_Data records_:
•••

-- ==== Sys2Proof/Machine/Control.lean ====
section
/-! DEFINITION. Control flow (R79 to R87). The state holds the instruction's address in pc; pc_next is State.pcNext. -/

namespace Sys2Proof.Machine

/-- SYS nnn: "ignored (legacy machine-code call, no-op)" (R79). -/
def execSys (_nnn : Addr) (s : State) : Result := .next s.advance

/-- RET: t <- Pop(); pc <- t (R80). -/
def execRet (s : State) : Result :=
  match s.pop with
  | .ok (t, s') => .next (s'.setPc t)
  | .error c => .next (s.takeFault c)

/-- JP nnn (R81). -/
def execJp (nnn : Addr) (s : State) : Result := .next (s.setPc (addrOf nnn))

/-- CALL nnn: Push(pc_next); pc <- nnn (R82). -/
def execCall (nnn : Addr) (s : State) : Result :=
  match s.push s.pcNext with
  | .ok s' => .next (s'.setPc (addrOf nnn))
  | .error c => .next (s.takeFault c)

/-- SE Vx, kk (R83). -/
def execSeVB (x : Reg) (kk : Byte) (s : State) : Result := .next (s.skipIf (s.getV x == kk))

/-- SNE Vx, kk (R84). -/
def execSneVB (x : Reg) (kk : Byte) (s : State) : Result := .next (s.skipIf (s.getV x != kk))

/-- SE Vx, Vy (R85). -/
def execSeVV (x y : Reg) (s : State) : Result := .next (s.skipIf (s.getV x == s.getV y))

/-- SNE Vx, Vy (R86). -/
def execSneVV (x y : Reg) (s : State) : Result := .next (s.skipIf (s.getV x != s.getV y))

/-- JP V0, nnn (R87). -/
def execJpV0 (nnn : Addr) (s : State) : Result := .next (s.setPc (addrPlusV0 s nnn))

end Sys2Proof.Machine
end

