-- ==== Sys2Proof/Machine/Step.lean ====
section
/-! DEFINITION. One step of the core (R66, R67): the mode decides; a Running step fetches, decodes, dispatches, executes and
counts. And where a word must stand to be the next instruction. -/

namespace Sys2Proof.Machine

/-- step(r) of R66, with r the state's `randomByte`. In mode Faulted it changes nothing and answers the cause (R74); in
mode AwaitingKey it runs await_step (R75); in mode Running it runs one instruction (R67), and a fault that the fetch or the
instruction raises is taken: the next state has mode Faulted (R73, log 1). -/
def step (s : State) : Host.Outcome State Fault Refusal :=
  match s.mode with
  | .faulted c => .fault c
  | .awaitingKey x base => .next (awaitStep x base s)
  | .running =>
    match s.fetch with
    | none => .next (s.takeFault .fetchOutOfBounds)
    | some w =>
      match decodeWord w with
      | .ok i => retire (exec i s)
      | .error _ => retire (execUnknown s)

/-- s with the instruction w (nbits bits, numbered as the opcode table numbers them) stored where step fetches next: the two
bytes at pc, big-endian (R44), the mode Running, and pc at 0x200 if no instruction can be fetched at pc (log 10). -/
def State.withFetchWord (s : State) (nbits w : Nat) : State :=
  let t := if s.pc.toNat < 0xFFF then s else s.setPc 0x200
  (t.setMode .running).storeRun t.pc.toNat [highByte (tableWord nbits w), lowByte (tableWord nbits w)]

end Sys2Proof.Machine
end

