-- ==== Sys2Proof/Machine/HostOps.lean ====
section
/-! DEFINITION. The eight host operations of R126, each one atomic transaction (R47), and the session that refuses every
other operation before the first successful initialize (R19, D26). -/

namespace Sys2Proof.Machine

/-- The operations of R126 with their inputs. -/
inductive HostOp where
  | init (rom : List Byte)          -- initialize(rom)
  | step (r : Byte)                 -- step(r)
  | advanceTimers
  | setKeyState (keys : Word)
  | readFramebuffer
  | enableDebug (c : Nat)
  | readRegisters
  | readMemory (a : Nat)
  deriving DecidableEq, Repr

/-- What read_registers returns (R134). -/
structure RegisterView where
  V : Vector Byte 16
  I : Word
  pc : Word
  /-- The stack contents, the top first. -/
  stack : List Word
  depth : Nat
  DT : Byte
  ST : Byte
  mode : Mode
  deriving DecidableEq, Repr

/-- What an operation gives back (the column "result" of R126). -/
inductive Reply where
  | nothing
  | ok
  | fault (cause : Fault)
  | romTooLarge
  | framebuffer (fb : Frame) (dirty : Bool)
  | registers (v : RegisterView)
  | byte (b : Byte)
  | addressError
  deriving DecidableEq, Repr

/-- The codes of R118 (D4). -/
def Fault.code : Fault → Nat
  | .stackOverflow => 1
  | .stackUnderflow => 2
  | .fetchOutOfBounds => 3
  | .memoryOutOfBounds => 4

/-- The error code of a reply, RomTooLarge being 5 (R118, D4). -/
def Reply.errorCode : Reply → Option Nat
  | .fault c => some c.code
  | .romTooLarge => some 5
  | .nothing | .ok | .framebuffer _ _ | .registers _ | .byte _ | .addressError => none

/-- if DT > 0: DT <- DT - 1 (R128). -/
def tick (t : Byte) : Byte := if t = 0 then 0 else t - 1

/-- advance_timers(), in every mode (R128, D21). -/
def State.advanceTimers (s : State) : State := (s.setDT (tick s.DT)).setST (tick s.ST)

/-- set_key_state(keys), in every mode (R131). -/
def State.setKeyState (s : State) (keys : Word) : State := { s with KEY := keys }

/-- The state after read_framebuffer: "consumed once per redraw" (R132). -/
def State.redrawn (s : State) : State := { s with dirty := false }

/-- enable_debug(c) (R133). -/
def State.enableDebug (s : State) (c : Nat) : State := { s with debugEnabled := true, debugCount := c }

/-- read_registers() (R134). -/
def State.registerView (s : State) : RegisterView :=
  { V := s.V, I := s.I, pc := s.pc, stack := s.stack, depth := s.stack.length, DT := s.DT, ST := s.ST, mode := s.mode }

/-- FB[idx] with idx = y * 64 + x, the index of R30. -/
def State.fbIndex (s : State) (idx : Fin 2048) : Bool :=
  s.pixel (Fin.ofNat 64 idx.val) (Fin.ofNat 32 (idx.val / 64))

/-- The host passes r to the step about to run (R66). -/
def State.supply (s : State) (r : Byte) : State := { s with randIn := some r }

/-- r belongs to one step only: what the step left of it is gone (R66). -/
def State.unsupply (s : State) : State := { s with randIn := none }

/-- What step(r) returns, once its state is known: Fault(cause) exactly if the core is now Faulted (R73, R119). -/
def stepReply (t : State) : Reply :=
  match t.mode with
  | .faulted c => .fault c
  | .running | .awaitingKey _ _ => .ok

/-- step(r) as the host sees it: the reply and the state after it. In mode Faulted nothing changes (R74). -/
def hostStep (r : Byte) (s : State) : Host.Outcome (Reply × State) Fault Refusal :=
  match step (s.supply r) with
  | .next t => .next (stepReply t, t.unsupply)
  | .fault c => .next (.fault c, s)
  | .refused q => .refused q

/-- read_memory(a): a byte, or an error outside the address space (R135). -/
def readMemoryReply (s : State) (a : Nat) : Reply :=
  match s.memRead a with
  | some b => .byte b
  | none => .addressError

/-- initialize(rom): Ok, or RomTooLarge with the state unchanged (R142). -/
def hostInit (rom : List Byte) (s : State) : Reply × State :=
  match s.boot rom with
  | some t => (.ok, t)
  | none => (.romTooLarge, s)

/-- One operation of the host on an initialized core. -/
def hostOp (op : HostOp) (s : State) : Host.Outcome (Reply × State) Fault Refusal :=
  match op with
  | .init rom => .next (hostInit rom s)
  | .step r => hostStep r s
  | .advanceTimers => .next (.nothing, s.advanceTimers)
  | .setKeyState keys => .next (.nothing, s.setKeyState keys)
  | .readFramebuffer => .next (.framebuffer s.FB s.dirty, s.redrawn)
  | .enableDebug c => .next (.nothing, s.enableDebug c)
  | .readRegisters => .next (.registers s.registerView, s)
  | .readMemory a => .next (readMemoryReply s a, s)

/-- A core as the host holds it: before any successful initialize it has a configuration and no state (R19). -/
inductive Session where
  | cold (c : Config)
  | live (s : State)
  deriving DecidableEq, Repr

/-- The first initialize, on a core that has no state: RomTooLarge leaves it so (R142). -/
def coldInit (rom : List Byte) (c : Config) : Reply × Session :=
  match (State.resetWith c).boot rom with
  | some t => (.ok, .live t)
  | none => (.romTooLarge, .cold c)

/-- One operation of the host on a core in any condition; before initialize every other operation is refused (D26). -/
def sessionOp (op : HostOp) : Session → Host.Outcome (Reply × Session) Fault Refusal
  | .cold c =>
    match op with
    | .init rom => .next (coldInit rom c)
    | .step _ | .advanceTimers | .setKeyState _ | .readFramebuffer | .enableDebug _ | .readRegisters
    | .readMemory _ => .refused .beforeInitialize
  | .live s =>
    match hostOp op s with
    | .next (r, t) => .next (r, .live t)
    | .fault c => .fault c
    | .refused q => .refused q

end Sys2Proof.Machine
end

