/-- The sprite sets a pixel exactly if the pixel's own source coordinates lie in the sprite and hold a 1 bit. -/
theorem spriteSets_screen_iff (s : State) (vx vy : Byte) (n : Fin 16) {row col : Nat} (hrow : row < 32) (hcol : col < 64) :
    SpriteSets s vx vy n (screenX vx col) (screenY vy row) ↔
      row < n.val ∧ col < 8 ∧ (s.byteAt (s.I.toNat + row)).getLsbD (7 - col) = true := by
  constructor
  · rintro ⟨row', col', ⟨hrow', hcol', hx, hy⟩, hbit⟩
    obtain rfl : col = col' := (screenX_inj vx hcol (by omega)).mp (Fin.ext hx)
    obtain rfl : row = row' := (screenY_inj vy hrow (by omega)).mp (Fin.ext hy)
    exact ⟨hrow', hcol', hbit⟩
  · rintro ⟨hn, h8, hbit⟩
    exact ⟨row, col, ⟨hn, h8, rfl, rfl⟩, hbit⟩

/-! ### The pixels after a draw -/

/-- A pixel is inverted exactly if the sprite sets it. -/
theorem drawnCanvas_pixel_eq_iff (s : State) (x y : Reg) (n : Fin 16) (px : Fin 64) (py : Fin 32) :
    Frame.pixel (drawnCanvas s x y n).fb px py = (!s.pixel px py) ↔ SpriteSets s (s.getV x) (s.getV y) n px py := by
  obtain ⟨col, hcol, rfl⟩ := exists_screenX (s.getV x) px
  obtain ⟨row, hrow, rfl⟩ := exists_screenY (s.getV y) py
  rw [spriteSets_screen_iff s _ _ n hrow hcol]
  by_cases hin : row < n.val ∧ col < 8
  · rw [drawnCanvas_pixel s x y n hin.1 hin.2]
    cases s.pixel _ _ <;> simp [hin]
  · rw [drawnCanvas, drawRows_pixel _ _ _ _ hrow hcol (by omega)]
    refine iff_of_false ?_ fun h => hin ⟨h.1, h.2.1⟩
    simp [hin, State.pixel]

/-! ### Erasure -/

section
variable (c : Canvas) (vx vy : Byte)

/-- When a source pixel is plotted its place still shows what it showed before the draw. -/
theorem drawCols_erased_iff (row : Nat) (b : Byte) {k : Nat} (hk : k ≤ 64) :
    (c.drawCols vx vy row b k).erased = true ↔
      c.erased = true ∨ ∃ col, col < k ∧ spriteBit b col = true ∧
        Frame.pixel c.fb (screenX vx col) (screenY vy row) = true := by
  induction k with
  | zero => simp [Canvas.drawCols]
  | succ k ih =>
    have hpixel := drawCols_pixel c vx vy row b (screenY vy row) (col := k) (k := k) (by omega) (by omega)
    rw [Canvas.drawCols, plot_erased, hpixel, Bool.or_eq_true, ih (by omega), or_assoc, Nat.exists_lt_succ_right]
    simp

theorem drawRows_erased_iff (sprite : List Byte) {k : Nat} (hk : k ≤ 32) :
    (c.drawRows vx vy sprite k).erased = true ↔
      c.erased = true ∨ ∃ row, row < k ∧ ∃ col, col < 8 ∧ spriteBit (sprite.getD row 0) col = true ∧
        Frame.pixel c.fb (screenX vx col) (screenY vy row) = true := by
  induction k with
  | zero => simp [Canvas.drawRows]
  | succ k ih =>
    have hpixel : ∀ col, col < 8 → Frame.pixel (c.drawRows vx vy sprite k).fb (screenX vx col) (screenY vy k) =
        Frame.pixel c.fb (screenX vx col) (screenY vy k) := by
      intro col hcol
      rw [drawRows_pixel c vx vy sprite (by omega) (by omega) (by omega)]
      simp
    have hlast : (∃ col, col < 8 ∧ spriteBit (sprite.getD k 0) col = true ∧
          Frame.pixel (c.drawRows vx vy sprite k).fb (screenX vx col) (screenY vy k) = true) ↔
        ∃ col, col < 8 ∧ spriteBit (sprite.getD k 0) col = true ∧
          Frame.pixel c.fb (screenX vx col) (screenY vy k) = true :=
      exists_congr fun col => and_congr_right fun hcol => by rw [hpixel col hcol]
    rw [Canvas.drawRows, drawCols_erased_iff _ vx vy _ _ (by decide), ih (by omega), or_assoc, hlast,
      Nat.exists_lt_succ_right (n := k)]

end
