-- ==== Sys2Proof/Tests/Slice0.lean ====
section
/-! SUPPORT. The model's own tests: decoding of words written out from the spec, the refusals of WellFormed, single
steps of every command against 95_test_vectors.md, and for each obligation a state and operands that meet its
hypotheses. -/

namespace Sys2Proof.Tests

open Sys2Proof.Machine

/-! ### Small states -/

/-- An AM filled with 0 that holds `cells`. -/
def amOf (base : Half) (cap : Nat) (cells : List Host.Cell) : Am :=
  { base := base, cap := cap, mem := { contents := .filled 0, cells := cells } }

/-- The RF of V-RF-BYTE: `x[i] = 0x10 + i`. -/
def rfRow : Rf := { bytes := Vector.ofFn fun i => BitVec.ofNat 8 (0x10 + i) }

/-- That RF with another F byte. -/
def rfWithF (f : Byte) : Rf := rfRow.setByte 1 f

/-- An AM instance and an RF instance of agent 0, with no response yet. -/
def amBlock (m : Am) : Block := ⟨0, .am m, none⟩
def rfBlock (x : Rf) : Block := ⟨0, .rf x, none⟩

/-- A state with the given instances, current port 0 and the given files. -/
def stateOf (blocks : List (Nat × Block)) (files : List (Nat × List Byte)) : State :=
  { blocks := blocks, port := 0, files := files, out := [], inbox := [], draws := 0, launch := none }

/-- A state with one instance, at port 0. -/
def amState (m : Am) : State := stateOf [(0, amBlock m)] []
def rfState (x : Rf) : State := stateOf [(0, rfBlock x)] []

/-- The STATUS and RDATA a step answers. -/
def answer : Result → Option (BitVec 4 × RData)
  | .next t => t.response.map fun r => (r.status, r.rdata)
  | _ => none

/-- What a step leaves, read by `f`. -/
def after {α : Type} (f : State → Option α) : Result → Option α
  | .next t => f t
  | _ => none

/-- RF byte `o` after a step. -/
def rfByte (o : Fin 26) : Result → Option Byte := after fun t => t.rf.map (Rf.byte · o)

/-- AM cell `i` after a step. -/
def cell (i : Nat) : Result → Option Byte := after fun t => t.am.map fun m => m.mem.read i

/-- The text after a step. -/
def textOf : Result → Option (List Char) := after fun t => some t.out

/-- Agent 0 presents a word at port 0. -/
def present (w : CmdWord) (s : State) : Result := command 0 0 w s

/-! ### Decoding: one word a command, from 30_encoding.md R84 and 95_test_vectors.md -/

theorem test_decode_rrdb : decode 0x0000001900000000 = .ok (.rrdb 25) := rfl
theorem test_decode_rwrb : decode 0x0800000200000043 = .ok (.rwrb 2 0x43) := rfl
theorem test_decode_rrdw : decode 0x1000000200000000 = .ok (.rrdw 2) := rfl
theorem test_decode_rwrw : decode 0x1800000600001234 = .ok (.rwrw 6 0x1234) := rfl
theorem test_decode_rgetf : decode 0x2200000000000000 = .ok (.rgetf .pv) := rfl
theorem test_decode_rsetf : decode 0x2E00000000000000 = .ok (.rsetf .z) := rfl
theorem test_decode_rclrf : decode 0x3400000000000000 = .ok (.rclrf .h) := rfl
theorem test_decode_rdumpf : decode 0x3800000000000000 = .ok .rdumpf := rfl
theorem test_decode_mrd : decode 0x800010FF00000000 = .ok (.mrd 0x10FF) := rfl
theorem test_decode_mwr : decode 0x8800101000000041 = .ok (.mwr 0x1010 0x41) := rfl
theorem test_decode_mfill : decode 0x90801000100300AA = .ok (.mfill 0xAA (.range 0x1000 0x1003)) := rfl
theorem test_decode_mfill_whole : decode 0x900000000000005A = .ok (.mfill 0x5A .whole) := rfl
theorem test_decode_mdump : decode 0x98801000101F0000 = .ok (.mdump (.range 0x1000 0x101F)) := rfl
theorem test_decode_mdump_whole : decode 0x9800000000000000 = .ok (.mdump .whole) := rfl
theorem test_decode_msave : decode 0xA080010101020008 = .ok (.msave 8 (.range 0x0101 0x0102)) := rfl
theorem test_decode_msave_whole : decode 0xA000000000000009 = .ok (.msave 9 .whole) := rfl
theorem test_decode_mload : decode 0xA800000000000001 = .ok (.mload 1) := rfl
theorem test_decode_mbegin : decode 0xB000000000000000 = .ok .mbegin := rfl
theorem test_decode_mend : decode 0xB800000000000000 = .ok .mend := rfl
theorem test_decode_msize : decode 0xC000000000000000 = .ok .msize := rfl

/-- V-DEC: the first and last words of both reserved OP ranges. -/
theorem test_decode_reserved_op :
    decode 0x4000000000000000 = .error .reservedOp ∧ decode 0x7800000000000000 = .error .reservedOp ∧
    decode 0xC800000000000000 = .error .reservedOp ∧ decode 0xF800000000000000 = .error .reservedOp :=
  ⟨rfl, rfl, rfl, rfl⟩

/-- V-DEC: RRDB with RSV = 1. -/
theorem test_decode_reserved_bits : decode 0x0001000000000000 = .error .reservedBits := rfl

/-- V-RF-FLAG: FSEL 3 and 5. -/
theorem test_decode_no_flag :
    decode 0x2300000000000000 = .error .noSuchFlag ∧ decode 0x2B00000000000000 = .error .noSuchFlag ∧
    decode 0x2500000000000000 = .error .noSuchFlag ∧ decode 0x2D00000000000000 = .error .noSuchFlag :=
  ⟨rfl, rfl, rfl, rfl⟩

/-- V-DEC: RRDB 0 with every ignored field set. -/
theorem test_decode_ignored_fields : decode 0x03800000FFFFFFFF = .ok (.rrdb 0) := rfl

/-! ### WellFormed: an ill-formed term for each check (30_encoding.md R82; 00_scope.md R8; R182) -/

theorem test_wf_offset : (AsmLine.rrdb 0xFFFF).wellFormed = true ∧ (AsmLine.rrdb 0x10000).wellFormed = false ∧
    (AsmLine.rrdw 0x10000).wellFormed = false := by decide
theorem test_wf_byte_write : (AsmLine.rwrb 25 0xFF).wellFormed = true ∧ (AsmLine.rwrb 25 0x100).wellFormed = false ∧
    (AsmLine.rwrb 0x10000 0).wellFormed = false := by decide
theorem test_wf_word_write : (AsmLine.rwrw 6 0xFFFF).wellFormed = true ∧
    (AsmLine.rwrw 6 0x10000).wellFormed = false ∧ (AsmLine.rwrw 0x10000 0).wellFormed = false := by decide
theorem test_wf_address : (AsmLine.mrd 0x10000).wellFormed = false ∧ (AsmLine.mwr 0x10000 0).wellFormed = false ∧
    (AsmLine.mwr 0 0x100).wellFormed = false ∧ (AsmLine.mwr 0xFFFF 0xFF).wellFormed = true := by decide
theorem test_wf_span : (AsmLine.mfill 0x100 none).wellFormed = false ∧
    (AsmLine.mfill 0 (some (0x10000, 0))).wellFormed = false ∧
    (AsmLine.mdump (some (0, 0x10000))).wellFormed = false ∧
    (AsmLine.mdump (some (0, 0xFFFF))).wellFormed = true := by decide
theorem test_wf_handle : (AsmLine.msave 0x10000 none).wellFormed = false ∧
    (AsmLine.msave 0 (some (0x10000, 0))).wellFormed = false ∧ (AsmLine.mload 0x10000).wellFormed = false ∧
    (AsmLine.mload 0xFFFF).wellFormed = true := by decide
theorem test_wf_put : (AsmLine.putByte .a 0x100).wellFormed = false ∧
    (AsmLine.putWord .hl 0x10000).wellFormed = false ∧ (AsmLine.putWord .hl 0x8006).wellFormed = true := by decide
/-- V-AM-ACC: BASE 0xFF00, CAP 0x101 is refused; BASE 0, CAP 0x10000 is not. -/
theorem test_wf_window : (AmConfig.mk 0xFF00 0x101 (.fill 0)).wellFormed = false ∧
    (AmConfig.mk 0xFF00 0x100 (.fill 0)).wellFormed = true ∧ (AmConfig.mk 0 0x10000 (.fill 0)).wellFormed = true ∧
    (AmConfig.mk 0 0x10001 (.fill 0)).wellFormed = false := by decide
theorem test_wf_capacity : (AmConfig.mk 0x1000 0 (.fill 0)).wellFormed = false := by decide
theorem test_wf_random : (AmConfig.mk 0 1 (.random 6 5)).wellFormed = false ∧
    (AmConfig.mk 0 1 (.random 5 5)).wellFormed = true := by decide

/-- R25, R26: the layout, and one with C not next to B, and one with I where A is. -/
theorem test_wf_layout : Config.regLayout.wellFormed = true ∧
    { Config.regLayout with c := 4, d := 3 }.wellFormed = false ∧
    { Config.regLayout with i := 0 }.wellFormed = false := by decide

/-! ### The Register File commands, one step each (V-RF-BYTE, V-RF-WORD, V-RF-FLAG, W9) -/

theorem test_rrdb_last : answer (present 0x0000001900000000 (rfState rfRow)) = some (0, 0x29) := by decide
theorem test_rrdb_out : answer (present 0x0000001A00000000 (rfState rfRow)) = some (1, 0) := by decide
theorem test_rwrb_high_byte_ignored : rfByte 4 (present 0x080000040000FF80 (rfState rfRow)) = some 0x80 ∧
    rfByte 5 (present 0x080000040000FF80 (rfState rfRow)) = some 0x15 := by decide
theorem test_rwrb_out : answer (present 0x0800001A00000001 (rfState rfRow)) = some (1, 0) := by decide
theorem test_rrdw_odd : answer (present 0x1000000100000000 (rfState rfRow)) = some (0, 0x1211) := by decide
theorem test_rrdw_edges : answer (present 0x1000001800000000 (rfState rfRow)) = some (0, 0x2928) ∧
    answer (present 0x1000001900000000 (rfState rfRow)) = some (1, 0) ∧
    answer (present 0x1000FFFF00000000 (rfState rfRow)) = some (1, 0) := by decide
theorem test_rwrw_low_first : rfByte 6 (present 0x1800000600001234 (rfState rfRow)) = some 0x34 ∧
    rfByte 7 (present 0x1800000600001234 (rfState rfRow)) = some 0x12 := by decide
theorem test_rwrw_out : answer (present 0x180000190000BEEF (rfState rfRow)) = some (1, 0) ∧
    rfByte 25 (present 0x180000190000BEEF (rfState rfRow)) = some 0x29 := by decide
theorem test_rgetf_set : answer (present 0x2600000000000000 (rfState (rfWithF 0x41))) = some (0, 1) := by decide
theorem test_rgetf_clear : answer (present 0x2200000000000000 (rfState (rfWithF 0x41))) = some (0, 0) := by decide
theorem test_rsetf_h : rfByte 1 (present 0x2C00000000000000 (rfState (rfWithF 0x41))) = some 0x51 := by decide
theorem test_rsetf_keeps_f' : rfByte 9 (present 0x2F00000000000000 (rfState (rfWithF 0x28))) = some 0x19 := by decide
theorem test_rclrf_h : rfByte 1 (present 0x3400000000000000 (rfState (rfWithF 0x51))) = some 0x41 := by decide
theorem test_rclrf_clear : rfByte 1 (present 0x3000000000000000 (rfState (rfWithF 0x28))) = some 0x28 := by decide
theorem test_rdumpf_rdata : answer (present 0x3800000000000000 (rfState (rfWithF 0x41))) = some (0, 0x41) := by decide
theorem test_rdumpf_digits :
    (textOf (present 0x3800000000000000 (rfState (rfWithF 0x41)))).map (List.take 9) = some "01000001\n".toList := by
  decide

/-! ### The Addressed Memory commands, one step each (V-AM-IDX, V-AM-FILL, V-AM-DUMP, V-AM-FILE, V-AM-ACC) -/

/-- V-AM-IDX: BASE 0x1000, CAP 256, mem[0] = 0x11, mem[255] = 0x80. -/
def idxState : State := amState (amOf 0x1000 256 [(0, 0x11), (255, 0x80)])

theorem test_mrd_last : answer (present 0x800010FF00000000 idxState) = some (0, 0x80) := by decide
theorem test_mrd_out : answer (present 0x80000FFF00000000 idxState) = some (1, 0) ∧
    answer (present 0x8000110000000000 idxState) = some (1, 0) := by decide
theorem test_mwr_high_byte_ignored : cell 1 (present 0x8800100100001234 idxState) = some 0x34 ∧
    cell 0 (present 0x8800100100001234 idxState) = some 0x11 := by decide
theorem test_mwr_out : answer (present 0x8800110000000055 idxState) = some (1, 0) := by decide

theorem test_mfill_span : cell 3 (present 0x90801000100300AA idxState) = some 0xAA ∧
    cell 4 (present 0x90801000100300AA idxState) = some 0 := by decide
/-- The four failing spans of V-AM-FILL, in the order of the checks. -/
theorem test_mfill_errors : answer (present 0x9080100011000001 idxState) = some (2, 0) ∧
    answer (present 0x9080100310020001 idxState) = some (2, 0) ∧
    answer (present 0x90800FFF10FE0001 idxState) = some (1, 0) ∧
    answer (present 0x90800F0011000001 idxState) = some (2, 0) := by decide

/-- V-AM-DUMP start A: BASE 0x0040, CAP 5. -/
def dumpState : State := amState (amOf 0x40 5 [(0, 0x1F), (1, 0x20), (2, 0x7E), (3, 0x7F), (4, 0x80)])

theorem test_mdump_whole :
    textOf (present 0x9800000000000000 dumpState) = some "$0040 1F 20 7E 7F 80 | . ~.. |\n".toList := by decide
/-- The bytes of V-AM-DUMP start B from 0x33 on, at CAP 18: a line of 16 bytes and a short one. -/
theorem test_mdump_lines :
    textOf (present 0x9880100010110000
      (amState (amOf 0x1000 18 ((List.range 18).map fun i => (i, BitVec.ofNat 8 (0x33 + i)))))) =
    some ("$1000 33 34 35 36 37 38 39 3A 3B 3C 3D 3E 3F 40 41 42 | 3456789:;<=>?@AB |\n".toList ++
      "$1010 43 44 | CD |\n".toList) := by decide
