-- ==== Sys2Proof/Word.lean ====
section
/-! DEFINITION. The words of the HC810: bytes, 16-bit fields, the numbers of bays, slots, blocks and event sources,
and the small types a command's operands are written in. -/

namespace Sys2Proof

abbrev Byte := BitVec 8
abbrev Word16 := BitVec 16

/-- Bays 0 to 7 (00_scope.md, Terms). -/
abbrev BayNo := Fin 8

/-- The 32 job slots (05, section 5.1). -/
abbrev SlotNo := Fin 32

/-- The 48 buffer blocks (05, section 5.3). -/
abbrev BlockNo := Fin 48

/-- The nine event sources, numbered as R188 encodes them: 0 to 7 the bays, 8 the device. -/
abbrev SourceNo := Fin 9

/-- Time in units of 10 µs, the finest unit of any duration the spec gives (R178, byte timeout). -/
abbrev Ticks := Nat

/-- High byte of a 16-bit field; multi-byte fields are sent high byte first (R186, R192). -/
def hi (w : Word16) : Byte := (w >>> 8).setWidth 8

def lo (w : Word16) : Byte := w.setWidth 8

/-- The 16-bit field whose high byte comes first. -/
def word (h l : Byte) : Word16 := (h.setWidth 16 <<< 8) ||| l.setWidth 16

/-- The causes of a hardware reset (R134). -/
inductive ResetCause where
  | powerOn | resetPin | restartRequest
  deriving DecidableEq, Repr

/-- The three debounced inputs of a bay (R2). -/
inductive SideLine where
  | presence | latch | attention
  deriving DecidableEq, Repr

/-- A piece of work on the Module Bus (R60): a host job, named by its slot, or the identity read of a bay. -/
inductive Work where
  | job (slot : SlotNo)
  | identity (bay : BayNo)
  deriving DecidableEq, Repr

/-- MB_CMD and MB_D as the sender of a byte drives them (R52). -/
structure BusByte where
  cmd : Bool
  data : Byte
  deriving DecidableEq, Repr

end Sys2Proof
end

•••

_TASK DESCRIPTION_: Your answer should be the exact lines above from the one with "def tick (t" through the one with "enable_debug(c) (R133). -/", both included, and nothing besides.

_ANSWER BOX_:
def tick (t : Byte) : Byte := if t = 0 then 0 else t - 1

/-- advance_timers(), in every mode (R128, D21). -/
def State.advanceTimers (s : State) : State := (s.setDT (tick s.DT)).setST (tick s.ST)

/-- set_key_state(keys), in every mode (R131). -/
def State.setKeyState (s : State) (keys : Word) : State := { s with KEY := keys }

/-- The state after read_framebuffer: "consumed once per redraw" (R132). -/
def State.redrawn (s : State) : State := { s with dirty := false }

/-- enable_debug(c) (R133). -/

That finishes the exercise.